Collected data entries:
/---
-- ==== Sys2Proof/Machine/Pins.lean ====
section
/-! DEFINITION. Machine/Pins.lean: what the pins present, as it follows from the state (R39, R159, R178, R179, R212, R323, R431,
R451). -/
namespace Sys2Proof.Machine

/-- An engine's output as INV leaves it (R178); a write of INV or SWAP acts from the next tick on (R180). -/
def State.engineOut (s : State) (p : Fin 48) : Out :=
  let o := outOf (s.fld PH_PSTAT.OUT p)
  if s.fldNext PH_OVR.INV p = 1 then
    match o with
    | .ls => .hs
    | .hs => .ls
    | .off => .off
  else o

/-- A PWM level that a boundary cell selects (R452). -/
def cellOut (c : CellOut) : Out :=
  match c with
  | .off => .off
  | .hs => .hs
  | .ls => .ls

/-- What a PWM pin presents (R159, R178, R179, R452): both-off while the block is held in reset or stands by, and what the test port makes
of it while it drives the balls. (Log entry: 22 DEDUCED.) -/
def State.pwmPin (s : State) (p : Fin 48) : Option Out :=
  let q : Fin 48 := if s.fldNext PH_OVR.SWAP (p.val / 2 * 2) = 1 then phaseOf (p.val / 2 * 2 + (1 - p.val % 2)) else p
  if s.held then some .off else s.ball (some (s.engineOut q)) fun c => some (cellOut c.pwm[p])

/-- Whether a contactor output is driven, none where it is high-impedance (R212, R246, R453). (Log entry: 22 DEDUCED.) -/
def State.contPin (s : State) (n : Fin 12) : Option Bool :=
  if s.held then some false else s.ball (some (s.contOut n)) fun c => some c.cont[n]

/-- The level at SYNCOUT, none where it is released (R39, R442). An offset of M or more acts as M − 1 (Table 1-12). In sleep, where TBCLK
stands and no rule gives the level, the pin is low. (Log entry: 50 DESIGN CHOICE.) -/
def State.syncOut (s : State) : Option Bool :=
  s.ball (match s.power.mode with
  | .standby => none
  | .held => some false
  | .sleep => some false
  | .running =>
    if !s.time.soWritten then some false
    else match s.fld TB_CTRL.SOMODE 0 with
      | 1 =>
        let m := max 1 s.tbM
        let off := min (m - 1) (s.fld TB_SPHASE.SOFF 0)
        some (decide ((s.T + m - off) % m < m / 2))
      | 2 => some (decide (s.K < 8))
      | _ => some false) fun c => some c.syncout

/-- The bias currents at VSPn and out of VSNn in µA (R80): 10 µA sourced into VSPn and as much sunk from VSNn while the rail is live with
BIAS 1. -/
def State.senseBias (s : State) (n : Fin 12) : Int × Int :=
  if !s.held && s.live n && s.active.sense[n].bias then (10, -10) else (0, 0)

/-- Whether ITXn transmits light now (R280): a half-cell of the frame being sent, each on TBCLK and 200 ticks long; dark otherwise. -/
def State.itxLight (s : State) (n : Fin 12) : Bool :=
  let l := (s.linkBegun n s.now).link n
  !s.held && (s.ball (some (match l.tx with
  | none => false
  | some e => decide (e.1 ≤ s.now ∧ s.now < e.2) && (linkHalves l.sent).getD ((s.now - e.1) / 200) false))
    fun c => some c.itx[n]).getD false

/-- The current that ITXn sinks, in mA (R276, R277). A boundary cell turns the sink on and off at the present drive (R452). (Log entry: 22
DEDUCED.) -/
def State.itxSink (s : State) (n : Fin 12) : Nat :=
  if !s.itxLight n then 0
  else 10 * if s.tapPins.isSome then ledDrive (s.fld LK_CTRL.LED n) else ((s.linkBegun n s.now).link n).sentLed

/-- ALERT# (R323, R452): true where it is released. (Log entry: 22 DEDUCED.) -/
def State.alertPin (s : State) : Bool := (s.ball (some (!s.alertLine)) fun c => some c.alert).getD true

/-- FPWMf (R372, R452): true where it is released. -/
def State.fanPin (s : State) (f : Fin 4) : Bool := (s.ball (some (s.fanDrive f)) fun c => some c.fpwm[f]).getD true

/-- The boundary cells sample the balls (R451, R452): what each presents, and the levels at the inputs. (Log entry: 22 DEDUCED.) -/
def State.sampleBalls (s : State) (b : Balls) : Boundary :=
  { balls := b
    load :=
      { pwm := Vector.ofFn fun p => match s.pwmPin p with
          | some .hs => .hs
          | some .ls => .ls
          | _ => .off
        cont := Vector.ofFn fun n => (s.contPin n).getD false
        itx := Vector.ofFn fun n => s.itxLight n
        tio := Vector.ofFn fun i => s.tioDrive i
        fpwm := Vector.ofFn fun f => s.fanPin f
        scl := b.scl, sda := b.sda, alert := s.alertPin, syncout := s.syncOut.getD false } }

/-- V5OUT is closed from reset release on, through sleep (R431). -/
def State.v5Out (s : State) : Bool := !s.held

/-- What the test port reads in IDCODE (R451). -/
def State.idcode (s : State) : Word := if s.small then 0xB24063AB else 0xB48123AB

end Sys2Proof.Machine
end

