/-- Rows TC0_SLOT, TC0_FRAME_END and TRIGGERED_CONVERSION (R8, R89 to R94, R100): a slot stores the raw and the corrected code of its
channel, code 0 for one of an absent element; the end of a frame shows the mean VBUS and starts the next frame; a triggered conversion
takes one slot more of its converter's frame and is stored in its CV_TRES register, TM0's first of two asked for in one slot of a
converter. The die temperature is a free value. (Where the rules leave a reading open it is the model's: log entries 7, 9, 29, 38.) -/
def Obligations.TelemetryFrames : Prop :=
  ∀ (s : State) (v : Int), s.power.mode = .running →
    (64 ≤ s.tele.slot → Lands (.tc0Slot v) s s) ∧
    (s.tele.slot < 64 →
      Ends (.tc0Slot v) s fun u =>
        u.now = max s.now (s.tele.slotAt + s.slotLen) ∧ u.tele.slot = s.tele.slot + 1 ∧ u.tele.slotAt = s.tele.slotAt + s.slotLen ∧
          ∀ ch, slotChan s.tele.slot = some ch → ∀ h : ch < 96,
            u.tele.raw[ch] = (if (s.small && absentChan ch) = true then 0 else telCode v) ∧
              u.tele.corr[ch] = (if (s.small && absentChan ch) = true then 0 else s.telCorrect ch (telCode v))) ∧
    (Ends .tc0FrameEnd s fun u =>
      let end_ := s.tele.slotAt + (64 - s.tele.slot) * s.slotLen
      u.tele.slot = 0 ∧ u.tele.slotAt = end_ ∧ u.tele.frameAt = end_ ∧ u.tele.frame = s.tele.frame + 1 ∧ u.tele.vbSum = 0 ∧
        u.tele.frameLen = end_ - s.tele.frameAt ∧
        u.fld CV_VBUS.MV 0 = (rhe (s.tele.vbSum : Int) 4).toNat % 2 ^ 32 ∧ u.fld TH_DIE.T 0 = (Config.freeValue 16 s.frees).toNat) ∧
    let t := s.seenAll
    let slot0 := t.trigSlot true
    let slot1 := t.trigSlot false
    let same := t.fld CV_TRIG.CH0 0 < 48 ↔ t.fld CV_TRIG.CH1 0 < 48
    let turn0 := slot0 = some (t.trigGrid true).1 ∧ ∀ a, slot1 = some a → same → (t.trigGrid true).1 ≤ a
    let turn1 := slot1 = some (t.trigGrid false).1 ∧ ∀ a, slot0 = some a → same → (t.trigGrid false).1 < a
    (¬ turn0 → Lands (.triggeredConversion 0 v) s t) ∧ (¬ turn1 → Lands (.triggeredConversion 1 v) s t) ∧
    (turn0 →
      Ends (.triggeredConversion 0 v) s fun u =>
        u.tele.pend0 = t.tele.pend0.drop 1 ∧ u.fld CV_TRES0.COUNT 0 = (t.fld CV_TRES0.COUNT 0 + 1) % 2 ^ 16 ∧
          u.fld CV_TRES0.CORR 0 = (t.telConvert (t.fld CV_TRIG.CH0 0) v).1 ∧
          (t.fld CV_TRIG.CH0 0 < 48 → u.tele.slotAt = t.tele.slotAt + t.slotLen ∧ u.now = max t.now u.tele.slotAt) ∧
          (48 ≤ t.fld CV_TRIG.CH0 0 → u.tele.slotAt1 = t.tele.slotAt1 + t.slotLen1 ∧ u.now = max t.now u.tele.slotAt1) ∧
          OnlyRegs t u [⟨.CV_TRES0, 0⟩]) ∧
    (turn1 →
      Ends (.triggeredConversion 1 v) s fun u =>
        u.tele.pend1 = t.tele.pend1.drop 1 ∧ u.fld CV_TRES1.COUNT 0 = (t.fld CV_TRES1.COUNT 0 + 1) % 2 ^ 16 ∧
          u.fld CV_TRES1.CORR 0 = (t.telConvert (t.fld CV_TRIG.CH1 0) v).1 ∧
          (t.fld CV_TRIG.CH1 0 < 48 → u.tele.slotAt = t.tele.slotAt + t.slotLen ∧ u.now = max t.now u.tele.slotAt) ∧
          (48 ≤ t.fld CV_TRIG.CH1 0 → u.tele.slotAt1 = t.tele.slotAt1 + t.slotLen1 ∧ u.now = max t.now u.tele.slotAt1) ∧
          OnlyRegs t u [⟨.CV_TRES1, 0⟩])

/-- Rows TC1_DAC_READBACK and XREF_CHECK (R90, R97 to R99): a readback takes the next slot of TC1's frame that reads a DAC; one within its
tolerance ends the run of failures, and the second failure in a row sets DACFAIL with the DAC's number; the second XREF conversion in a
row beyond XTOL sets the converter's drift flag, and one that is made while the check is off breaks the row. TC0's XREF conversion is slot
29 of its frame. (Where the rules leave a reading open it is the model's: log entries 9, 38.) -/
def Obligations.ConverterChecks : Prop :=
  ∀ (s : State) (v : Int), s.power.mode = .running →
    let t := s.tc1Seek s.dacSlot 150
    let d := slotDac t.tele.slot1
    let code := (s.telConvert (48 + (if d < 96 then d / 2 else d - 96)) v).1
    let want := (if 96 ≤ d ∧ d < 120 then 60 else 40) *
      (if d % 2 = 0 then s.fld CMP_THR.UPPER (dacWin d) else s.fld CMP_THR.LOWER (dacWin d))
    let tol := (if 96 ≤ d ∧ d < 120 then 15 else 10) * max 1 (s.fld CV_SCRUB.DTOL 0)
    let off := fun (c : Fin 2) => decide (max 1 (s.fld CV_SCRUB.XTOL 0) <
      ((Config.xrefCorrect c (telCode v) : Int) - Config.xrefCode c).natAbs)
    (s.flag CV_CTRL.DSCRUB 0 = false ∨ s.active.loaded = false → Lands (.tc1DacReadback v) s s) ∧
    (s.flag CV_CTRL.DSCRUB 0 = true → s.active.loaded = true →
      (((code : Int) - want).natAbs ≤ tol →
        Ends (.tc1DacReadback v) s fun u =>
          u.tele.slot1 = (t.tele.slot1 + 1) % 150 ∧ u.tele.slotAt1 = t.tele.slotAt1 + t.slotLen1 ∧ u.now = max t.now u.tele.slotAt1 ∧
            u.dacRun d = 0 ∧ u.regs = s.regs ∧ u.wins = s.wins) ∧
      (tol < ((code : Int) - want).natAbs → s.flag CV_STATUS.TC1DRIFT 0 = false → s.dacRun d = 1 →
        Ends (.tc1DacReadback v) s fun u =>
          u.tele.slot1 = (t.tele.slot1 + 1) % 150 ∧ u.flag CV_STATUS.DACFAIL 0 = true ∧ u.fld CV_SCRUB.LASTDAC 0 = d % 256 ∧
            u.flag FM_STATUS.PERM 0 = true ∧ (48 ≤ (dacWin d).val → (u.win (dacWin d)).failed = true))) ∧
    (s.tele.slot ≠ 29 → Lands (.xrefCheck 0 v) s s) ∧
    (s.flag CV_CTRL.XCHKEN 0 = false → (s.tele.slot = 29 → Lands (.xrefCheck 0 v) s (s.tc0Slot.modTele fun x => { x with xref0 := 0 })) ∧
      Lands (.xrefCheck 1 v) s ((s.tc1Seek (fun k => k % 25 == 24) 150).tc1Slot.modTele fun x => { x with xref1 := 0 })) ∧
    (s.flag CV_CTRL.XCHKEN 0 = true →
      (s.tele.slot = 29 →
        Ends (.xrefCheck 0 v) s fun u =>
          u.tele.slot = 30 ∧ u.tele.xref0 = (if off 0 = true then s.tele.xref0 + 1 else 0) ∧ u.tele.xref1 = s.tele.xref1 ∧
            u.flag CV_STATUS.TC0DRIFT 0 = (s.flag CV_STATUS.TC0DRIFT 0 || (off 0 && decide (1 ≤ s.tele.xref0)))) ∧
      Ends (.xrefCheck 1 v) s fun u =>
        u.tele.xref1 = (if off 1 = true then s.tele.xref1 + 1 else 0) ∧ u.tele.xref0 = s.tele.xref0 ∧
          u.flag CV_STATUS.TC1DRIFT 0 = (s.flag CV_STATUS.TC1DRIFT 0 || (off 1 && decide (1 ≤ s.tele.xref1))))

/-- Row SLOT_GRANT (R216, R218): where a slot is free, the head of the queue has room in the budget and the ring permits it, that rail
enters PREMATCH with its cap and holds the slot, at the next tick where it has entered OFF at this one; a rail without a spliced phase is
never granted; where none may start, nothing changes. (Where the rules leave a reading open it is the model's: log entry 28.) -/
def Obligations.SlotGrant : Prop :=
  ∀ s : State, s.power.mode = .running →
    (∀ n : Fin 12, s.grantable = some n → s.tokenPermits n = true → (s.railStrands n).all (fun k => !s.flag ST_CFG.RETIRED k) = true →
      s.lead n = false →
      Ends .slotGrant s fun u =>
        u.now = s.now + bit (s.movedNow n) ∧ s.rst n = stOff ∧ s.railPhases n ≠ [] ∧ u.rst n = stPrematch ∧
        u.flag RL_STATUS.SLOT n = true ∧ u.flag RL_STATUS.QUEUED n = false ∧ u.fld RL_STATUS.PREV n = s.rst n ∧
          u.fld RL_PSTAT.CAP n = s.grantCap n % 2 ^ RL_PSTAT.CAP.width ∧ (u.rail n).carrier.waiting = some (u.now + 2) ∧
          (u.rail n).loop.count = 0 ∧ (u.rail n).life.entry = u.now ∧
          u.fld RL_SCNT.STARTCNT n = satNat (2 ^ RL_SCNT.STARTCNT.width - 1) (s.fld RL_SCNT.STARTCNT n + 1) ∧
          ∀ m : Fin 12, m ≠ n → u.reg .RL_STATUS m = s.reg .RL_STATUS m ∧ u.rail m = s.rail m) ∧
    (s.grantable = none → Lands .slotGrant s s) ∧
    ∀ n : Fin 12, s.grantable = some n → s.tokenPermits n = false → Lands .slotGrant s s

/-- Rows RESTORE, RELOAD FACTORY CALIBRATION, CLEAR PEAKS, CLEAR ENERGY, CLEAR PEAKS AND ENERGY and CLRW (R28, R83, R91, R103): each is a
write of its register whose word is taken. RESTORE moves the rail back to its remote pair 2 ticks later once the condition of R83 has held
for 100 ms, and is discarded earlier. A clear in the tick in which a frame ends leaves that frame's energy, and CLRW in the tick of a
delivery leaves that delivery's slack. (Where the rules leave a reading open it is the model's: log entries 1, 9, 13, 43.) -/
def Obligations.SensingWrites : Prop :=
  ∀ (s : State) (n : Fin 12) (w : Word),
    (Taken s .CV_SNS n (setBits w 27 1 1) →
      HostEnds (.restore n w) s fun u =>
        u.fld CV_SNS.BCOMP n = CV_SNS.BCOMP.of w ∧ OnlyRegs s u [⟨.CV_SNS, n⟩, ⟨.RL_STATUS, n⟩, ⟨.HB_STATUS, 0⟩] ∧ u.now = s.now ∧
          (∀ t, (s.rail n).sense.goodSince = some t → t + 100 * ms ≤ s.now → s.flag CV_SNS.FBK n = true →
            (u.rail n).sense.fbkAt = some (s.now + 2, false)) ∧
          ((s.rail n).sense.goodSince = none ∨ s.flag CV_SNS.FBK n = false → u.rails = s.rails) ∧
          ∀ t, (s.rail n).sense.goodSince = some t → s.now < t + 100 * ms → u.rails = s.rails) ∧
    (Taken s .CV_CTRL 0 (withCmd w 1) →
      HostEnds (.reloadFactoryCalibration w) s fun u =>
        (∀ c < 96, u.reg .CV_CALDATA c =
          BitVec.ofNat 32 ((Config.factoryTelemetry c).2 % 65536 * 65536 + unsignedOf 12 (Config.factoryTelemetry c).1)) ∧
        (∀ p : Fin 48, u.reg .PH_ICAL p =
          BitVec.ofNat 32 ((Config.factoryPhase p).2 % 65536 * 65536 + unsignedOf 10 (Config.factoryPhase p).1)) ∧
        u.rails = s.rails ∧ u.phases = s.phases ∧ u.tele = s.tele) ∧
    (Taken s .RL_TCTL n (withCmd w 1) →
      HostEnds (.clearPeaks n w) s fun u =>
        u.fld CV_PKMAX.I n = 0 ∧ u.fld CV_PKMIN.I n = 0 ∧ (u.rail n).sense = { (s.rail n).sense with peaks := false } ∧
          OnlyRegs s u [⟨.RL_TCTL, n⟩, ⟨.CV_PKMAX, n⟩, ⟨.CV_PKMIN, n⟩]) ∧
    (let cleared := (s.setFlds n [(RL_EFWD_HI.E, 0), (RL_EFWD_LO.E, 0), (RL_EREV_HI.E, 0), (RL_EREV_LO.E, 0)]).modSense n
        fun x => { x with resF := 0, resR := 0 }
      let z := if s.tele.frameAt = s.now ∧ s.tele.frameLen ≠ 0 then cleared.addEnergy n s.tele.frameLen else cleared
      let energies : List Reg := [.RL_EFWD_HI, .RL_EFWD_LO, .RL_EREV_HI, .RL_EREV_LO]
      (∀ r ∈ energies, cleared.reg r n = 0) ∧
      (Taken s .RL_TCTL n (withCmd w 2) →
        HostEnds (.clearEnergy n w) s fun u =>
          (∀ r ∈ energies, u.reg r n = z.reg r n) ∧ u.rails = z.rails ∧
            OnlyRegs s u [⟨.RL_TCTL, n⟩, ⟨.RL_EFWD_HI, n⟩, ⟨.RL_EFWD_LO, n⟩, ⟨.RL_EREV_HI, n⟩, ⟨.RL_EREV_LO, n⟩]) ∧
      (Taken s .RL_TCTL n (withCmd w 3) →
        HostEnds (.clearPeaksAndEnergy n w) s fun u =>
          u.fld CV_PKMAX.I n = 0 ∧ u.fld CV_PKMIN.I n = 0 ∧ (∀ r ∈ energies, u.reg r n = z.reg r n) ∧
            (u.rail n).sense = { (z.rail n).sense with peaks := false } ∧ u.fld RL_TCTL.WIN n = RL_TCTL.WIN.of w)) ∧
    (Taken s .TB_RSLK n (setBits w 31 1 1) →
      HostEnds (.clrw n w) s fun u =>
        u.fld TB_RSLK.WORST n = (if bitAt (s.hotBits .TB_RSLK n) TB_RSLK.WORST.lo = true then s.fld TB_RSLK.LAST n else 0) ∧
          u.fld TB_RSLK.LAST n = s.fld TB_RSLK.LAST n ∧ OnlyWrite s u ∧
          OnlyRegs s u [⟨.TB_RSLK, n⟩])

/-- Rows TARGET_WRITE, VOC_WRITE, MODE_REQUEST_WRITE, FACET_FORCE_WRITE, AUTOTUNE START and AUTOTUNE ABANDON (R136, R137, R144, R147, R155
to R157, R214): a target or a loop word is in force from 2 ticks after its write; a request for manual duty loads the duty in force; an
auto-tune starts in REGULATE in CV at rest, and ends with CODE 7 when it is abandoned; while one runs, and for the source that TSRC does
not select, a target write is discarded. (Where the rules leave a reading open it is the model's: log entries 13, 31, 32, 49.) -/
def Obligations.SetPointWrites : Prop :=
  ∀ (s : State) (n : Fin 12) (w : Word),
    (∀ current : Bool, let r : Reg := if current then .RL_ITGT else .RL_VTGT
      Taken s r n w →
        HostEnds (.targetWrite n current w) s fun u =>
          (if current then u.fld RL_ITGT.ITGT n = RL_ITGT.ITGT.of w else u.fld RL_VTGT.VTGT n = RL_VTGT.VTGT.of w) ∧
            OnlyRegs s u [⟨r, n⟩, ⟨.RL_STATUS, n⟩] ∧ u.rst n = s.rst n ∧ u.now = s.now ∧
            (∀ t < s.now + 2, u.regAt r n t = s.regAt r n t) ∧
            ((∀ e ∈ s.wlog, e.2.2 ≤ s.now) → ∀ t, s.now + 2 ≤ t → u.regAt r n t = u.reg r n)) ∧
    (∀ current : Bool, let r : Reg := if current then .RL_ITGT else .RL_VTGT
      s.ready = true → s.power.mode = .running → s.absentReg r (s.keyOf r n) = false →
        s.flag RL_MCTL.TSRC n = true ∨ s.tuning n = true →
        HostEnds (.targetWrite n current w) s fun u =>
          u.reg r n = s.reg r n ∧ (s.flag RL_MCTL.TSRC n = true → u.flag RL_MCTL.TWERR n = true) ∧
            (s.tuning n = true → u.flag RL_MCTL.CFGERR n = true) ∧ u.rails = s.rails ∧ OnlyRegs s u [⟨.RL_MCTL, n⟩]) ∧
    (Taken s .RL_VOC n w →
      HostEnds (.vocWrite n w) s fun u =>
        u.fld RL_VOC.VOC n = RL_VOC.VOC.of w ∧ u.flag RL_VOC.VALID n = true ∧ u.rst n = s.rst n ∧
          OnlyRegs s u [⟨.RL_VOC, n⟩, ⟨.RL_STATUS, n⟩]) ∧
    (Taken s .RL_MCTL n w → (s.rail n).mode.tune = none → RL_MCTL.TSRC.of w = s.fld RL_MCTL.TSRC n →
      HostEnds (.modeRequestWrite n w) s fun u =>
        u.fld RL_MCTL.REQ n = RL_MCTL.REQ.of w ∧ u.fld RL_MCTL.XCNT n = RL_MCTL.XCNT.of w ∧ u.fld RL_MCTL.MODE n = s.fld RL_MCTL.MODE n ∧
          (if s.fld RL_MCTL.REQ n ≠ 2 ∧ RL_MCTL.REQ.of w = 2 then u.reg .RL_MDUTY n = BitVec.ofNat 32 (s.rail n).loop.st.dp
            else u.reg .RL_MDUTY n = s.reg .RL_MDUTY n) ∧
          u.rails = s.rails ∧ OnlyRegs s u [⟨.RL_MCTL, n⟩, ⟨.RL_MDUTY, n⟩, ⟨.HB_STATUS, 0⟩]) ∧
    (Taken s .RL_MCTL n w → s.tuning n = true →
      HostEnds (.modeRequestWrite n w) s fun u =>
        u.fld RL_MCTL.REQ n = s.fld RL_MCTL.REQ n ∧ (u.rail n).mode.tune = (s.rail n).mode.tune ∧
          (RL_MCTL.REQ.of w ≠ s.fld RL_MCTL.REQ n → u.flag RL_MCTL.CFGERR n = true)) ∧
    (Taken s .RL_FCTL n w →
      HostEnds (.facetForceWrite n w) s fun u =>
        u.fld RL_FCTL.FORCE n = RL_FCTL.FORCE.of w ∧ u.fld RL_FCTL.FSEL n = RL_FCTL.FSEL.of w ∧
          u.fld RL_FCTL.FDWELL n = RL_FCTL.FDWELL.of w ∧ u.fld RL_FCTL.FACET n = s.fld RL_FCTL.FACET n ∧ u.rails = s.rails ∧
          (∀ t < s.now + 2, u.fldAt RL_FCTL.FORCE n t = s.fldAt RL_FCTL.FORCE n t) ∧
          OnlyRegs s u [⟨.RL_FCTL, n⟩, ⟨.HB_STATUS, 0⟩]) ∧
    (let mayTune := s.rst n = stRegulate ∧ s.fld RL_MCTL.REQ n = 0 ∧ s.fld RL_MCTL.MODE n = 0 ∧ s.flag RL_PSET.VREST n = true ∧
        s.flag RL_MCTL.TSRC n = false ∧ s.follower n = false ∧ (s.rail n).mode.tune = none;
      Taken s .RL_ATCTL n (withCmd w 1) →
        (mayTune →
          HostEnds (.autotuneStart n w) s fun u =>
            u.fld RL_ATRES.CODE n = 1 ∧ (u.rail n).mode.tune = some { d0 := (s.rail n).loop.st.dp, fromTick := s.now + 2 } ∧
              OnlyRegs s u [⟨.RL_ATCTL, n⟩, ⟨.RL_ATRES, n⟩]) ∧
        (¬ mayTune → HostEnds (.autotuneStart n w) s fun u => u.fld RL_ATRES.CODE n = 3 ∧ u.rails = s.rails)) ∧
    (Taken s .RL_ATCTL n (withCmd w 2) →
      (∀ v, (s.rail n).mode.tune = some v →
        HostEnds (.autotuneAbandon n w) s fun u =>
          u.fld RL_ATRES.CODE n = 7 ∧ (u.rail n).mode.tune = none ∧ u.fld RL_MCTL.REQ n = 0 ∧ (u.rail n).mode.cc = false ∧
            (u.rail n).mode.preAt = some s.now ∧ bitAt (u.fld ALR_EVT.AT 0) n = true) ∧
      ((s.rail n).mode.tune = none →
        HostEnds (.autotuneAbandon n w) s fun u => u.fld RL_ATRES.CODE n = s.fld RL_ATRES.CODE n ∧ u.rails = s.rails))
\---
Aim of the task:
Go line by line through the records above and copy each one containing "vbSum".

Answer section:
      u.tele.slot = 0 ∧ u.tele.slotAt = end_ ∧ u.tele.frameAt = end_ ∧ u.tele.frame = s.tele.frame + 1 ∧ u.tele.vbSum = 0 ∧
        u.fld CV_VBUS.MV 0 = (rhe (s.tele.vbSum : Int) 4).toNat % 2 ^ 32 ∧ u.fld TH_DIE.T 0 = (Config.freeValue 16 s.frees).toNat) ∧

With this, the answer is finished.